** What you have to do **
Among the entries below, extract exactly the lines that run from the one with "some (.msg k))" through the one with "size ≤ 4096 := by", both ends included.

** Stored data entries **
——————————
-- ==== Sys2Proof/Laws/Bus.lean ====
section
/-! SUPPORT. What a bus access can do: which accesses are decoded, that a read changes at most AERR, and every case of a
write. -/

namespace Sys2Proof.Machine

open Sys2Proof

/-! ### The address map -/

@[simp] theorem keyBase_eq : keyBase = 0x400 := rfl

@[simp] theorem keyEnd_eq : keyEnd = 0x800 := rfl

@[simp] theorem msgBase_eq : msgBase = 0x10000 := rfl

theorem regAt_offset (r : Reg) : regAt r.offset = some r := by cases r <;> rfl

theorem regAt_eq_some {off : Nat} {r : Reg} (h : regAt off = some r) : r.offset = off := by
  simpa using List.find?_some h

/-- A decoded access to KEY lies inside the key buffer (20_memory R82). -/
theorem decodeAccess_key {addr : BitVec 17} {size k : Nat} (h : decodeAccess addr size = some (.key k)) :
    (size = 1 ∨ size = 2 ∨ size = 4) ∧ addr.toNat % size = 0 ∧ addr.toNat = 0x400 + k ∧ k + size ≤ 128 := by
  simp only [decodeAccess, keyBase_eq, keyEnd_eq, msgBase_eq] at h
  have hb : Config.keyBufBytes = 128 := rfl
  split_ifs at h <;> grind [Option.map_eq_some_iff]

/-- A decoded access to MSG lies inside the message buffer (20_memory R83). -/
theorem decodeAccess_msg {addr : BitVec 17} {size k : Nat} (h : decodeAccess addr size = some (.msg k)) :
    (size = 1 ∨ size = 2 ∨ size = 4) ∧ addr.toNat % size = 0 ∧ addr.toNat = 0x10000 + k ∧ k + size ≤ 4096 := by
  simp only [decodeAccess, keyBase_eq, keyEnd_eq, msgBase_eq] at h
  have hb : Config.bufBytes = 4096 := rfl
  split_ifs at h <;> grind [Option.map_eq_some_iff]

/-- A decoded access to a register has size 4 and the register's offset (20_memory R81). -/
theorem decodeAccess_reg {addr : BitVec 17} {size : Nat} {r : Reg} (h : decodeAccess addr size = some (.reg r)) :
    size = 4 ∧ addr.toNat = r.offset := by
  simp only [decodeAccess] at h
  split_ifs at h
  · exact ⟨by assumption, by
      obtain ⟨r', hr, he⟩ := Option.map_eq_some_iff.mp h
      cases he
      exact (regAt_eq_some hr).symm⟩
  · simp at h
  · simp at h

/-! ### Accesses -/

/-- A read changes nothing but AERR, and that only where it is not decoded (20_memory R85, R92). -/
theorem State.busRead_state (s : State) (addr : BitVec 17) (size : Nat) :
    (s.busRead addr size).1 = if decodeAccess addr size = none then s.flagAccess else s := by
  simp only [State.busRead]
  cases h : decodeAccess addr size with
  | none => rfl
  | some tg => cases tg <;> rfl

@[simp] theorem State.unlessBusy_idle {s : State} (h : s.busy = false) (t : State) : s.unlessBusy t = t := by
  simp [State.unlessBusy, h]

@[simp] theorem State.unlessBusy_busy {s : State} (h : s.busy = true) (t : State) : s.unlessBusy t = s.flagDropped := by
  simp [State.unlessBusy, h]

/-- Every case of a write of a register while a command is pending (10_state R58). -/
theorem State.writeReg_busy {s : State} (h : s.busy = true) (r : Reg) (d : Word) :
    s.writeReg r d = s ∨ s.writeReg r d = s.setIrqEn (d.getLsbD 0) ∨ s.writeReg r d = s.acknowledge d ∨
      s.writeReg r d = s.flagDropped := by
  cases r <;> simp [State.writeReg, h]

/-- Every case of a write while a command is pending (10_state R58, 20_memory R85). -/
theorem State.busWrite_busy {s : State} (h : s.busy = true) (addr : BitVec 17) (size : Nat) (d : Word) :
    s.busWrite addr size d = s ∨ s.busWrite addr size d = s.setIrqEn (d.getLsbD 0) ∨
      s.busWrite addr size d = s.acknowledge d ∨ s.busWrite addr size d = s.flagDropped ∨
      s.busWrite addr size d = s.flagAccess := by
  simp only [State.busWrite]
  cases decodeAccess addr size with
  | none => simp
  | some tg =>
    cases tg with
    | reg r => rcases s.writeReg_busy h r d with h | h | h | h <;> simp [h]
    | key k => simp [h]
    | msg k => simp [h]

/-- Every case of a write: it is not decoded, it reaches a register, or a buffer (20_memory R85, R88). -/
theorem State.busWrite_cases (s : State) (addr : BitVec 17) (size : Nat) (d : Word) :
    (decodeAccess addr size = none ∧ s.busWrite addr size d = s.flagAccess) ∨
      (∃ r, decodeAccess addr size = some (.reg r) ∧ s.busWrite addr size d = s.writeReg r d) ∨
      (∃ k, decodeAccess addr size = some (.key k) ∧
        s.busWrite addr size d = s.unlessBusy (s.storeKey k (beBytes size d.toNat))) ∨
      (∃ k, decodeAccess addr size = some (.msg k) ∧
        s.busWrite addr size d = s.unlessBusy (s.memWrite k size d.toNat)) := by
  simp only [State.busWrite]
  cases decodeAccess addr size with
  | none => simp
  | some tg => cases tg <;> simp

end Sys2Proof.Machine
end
——————————
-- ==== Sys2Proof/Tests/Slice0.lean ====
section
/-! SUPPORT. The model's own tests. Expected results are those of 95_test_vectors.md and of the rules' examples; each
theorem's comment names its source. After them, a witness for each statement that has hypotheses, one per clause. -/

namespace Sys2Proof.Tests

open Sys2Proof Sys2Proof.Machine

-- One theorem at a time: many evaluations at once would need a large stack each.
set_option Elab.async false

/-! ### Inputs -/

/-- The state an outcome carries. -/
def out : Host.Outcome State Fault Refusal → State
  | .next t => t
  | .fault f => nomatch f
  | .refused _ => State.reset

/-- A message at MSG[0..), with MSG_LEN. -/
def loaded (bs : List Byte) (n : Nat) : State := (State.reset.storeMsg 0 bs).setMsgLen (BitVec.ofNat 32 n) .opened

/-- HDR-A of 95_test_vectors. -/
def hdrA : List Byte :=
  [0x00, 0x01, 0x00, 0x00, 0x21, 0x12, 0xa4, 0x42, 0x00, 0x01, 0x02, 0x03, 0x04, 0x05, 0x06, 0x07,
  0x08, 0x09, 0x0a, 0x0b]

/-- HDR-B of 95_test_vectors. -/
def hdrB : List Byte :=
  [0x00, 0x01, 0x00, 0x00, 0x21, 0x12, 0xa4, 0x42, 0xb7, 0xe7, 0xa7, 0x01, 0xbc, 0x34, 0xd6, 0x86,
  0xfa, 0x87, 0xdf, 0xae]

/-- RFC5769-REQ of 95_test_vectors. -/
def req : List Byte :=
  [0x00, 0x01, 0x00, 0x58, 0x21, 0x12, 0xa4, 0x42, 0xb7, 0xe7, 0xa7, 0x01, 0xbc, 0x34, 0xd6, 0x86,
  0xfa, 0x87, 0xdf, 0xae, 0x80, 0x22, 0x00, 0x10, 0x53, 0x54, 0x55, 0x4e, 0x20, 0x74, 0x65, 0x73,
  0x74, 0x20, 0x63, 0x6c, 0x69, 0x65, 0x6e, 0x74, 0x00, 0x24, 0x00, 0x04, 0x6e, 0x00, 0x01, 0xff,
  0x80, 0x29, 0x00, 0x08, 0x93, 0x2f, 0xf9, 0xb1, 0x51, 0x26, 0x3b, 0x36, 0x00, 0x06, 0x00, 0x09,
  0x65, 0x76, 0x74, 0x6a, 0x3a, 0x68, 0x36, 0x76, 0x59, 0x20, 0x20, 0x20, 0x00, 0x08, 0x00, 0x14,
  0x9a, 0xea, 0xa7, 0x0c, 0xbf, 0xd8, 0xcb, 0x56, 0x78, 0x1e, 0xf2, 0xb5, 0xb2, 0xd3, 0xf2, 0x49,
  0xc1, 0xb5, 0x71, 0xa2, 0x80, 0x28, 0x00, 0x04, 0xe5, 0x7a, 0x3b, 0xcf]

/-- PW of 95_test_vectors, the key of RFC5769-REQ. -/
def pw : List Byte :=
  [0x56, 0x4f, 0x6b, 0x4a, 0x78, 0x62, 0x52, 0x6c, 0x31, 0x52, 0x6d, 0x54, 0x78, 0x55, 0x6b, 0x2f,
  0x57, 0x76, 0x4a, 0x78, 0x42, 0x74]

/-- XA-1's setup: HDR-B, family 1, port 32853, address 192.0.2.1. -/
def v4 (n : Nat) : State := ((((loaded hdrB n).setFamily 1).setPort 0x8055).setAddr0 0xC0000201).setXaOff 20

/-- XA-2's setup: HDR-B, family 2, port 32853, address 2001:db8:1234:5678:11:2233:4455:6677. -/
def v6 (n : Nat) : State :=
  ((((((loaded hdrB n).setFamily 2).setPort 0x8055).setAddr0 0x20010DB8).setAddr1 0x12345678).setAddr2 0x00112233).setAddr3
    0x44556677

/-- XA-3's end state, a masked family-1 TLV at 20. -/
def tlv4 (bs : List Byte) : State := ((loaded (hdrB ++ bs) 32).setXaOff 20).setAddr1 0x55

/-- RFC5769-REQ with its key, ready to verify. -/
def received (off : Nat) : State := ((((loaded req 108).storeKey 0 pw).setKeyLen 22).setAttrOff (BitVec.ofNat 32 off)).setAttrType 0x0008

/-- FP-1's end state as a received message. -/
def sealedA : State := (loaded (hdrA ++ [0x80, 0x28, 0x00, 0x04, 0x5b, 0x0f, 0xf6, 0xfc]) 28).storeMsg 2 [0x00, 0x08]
——————————
** Response to the exercise **
theorem decodeAccess_msg {addr : BitVec 17} {size k : Nat} (h : decodeAccess addr size = some (.msg k)) :
    (size = 1 ∨ size = 2 ∨ size = 4) ∧ addr.toNat % size = 0 ∧ addr.toNat = 0x10000 + k ∧ k + size ≤ 4096 := by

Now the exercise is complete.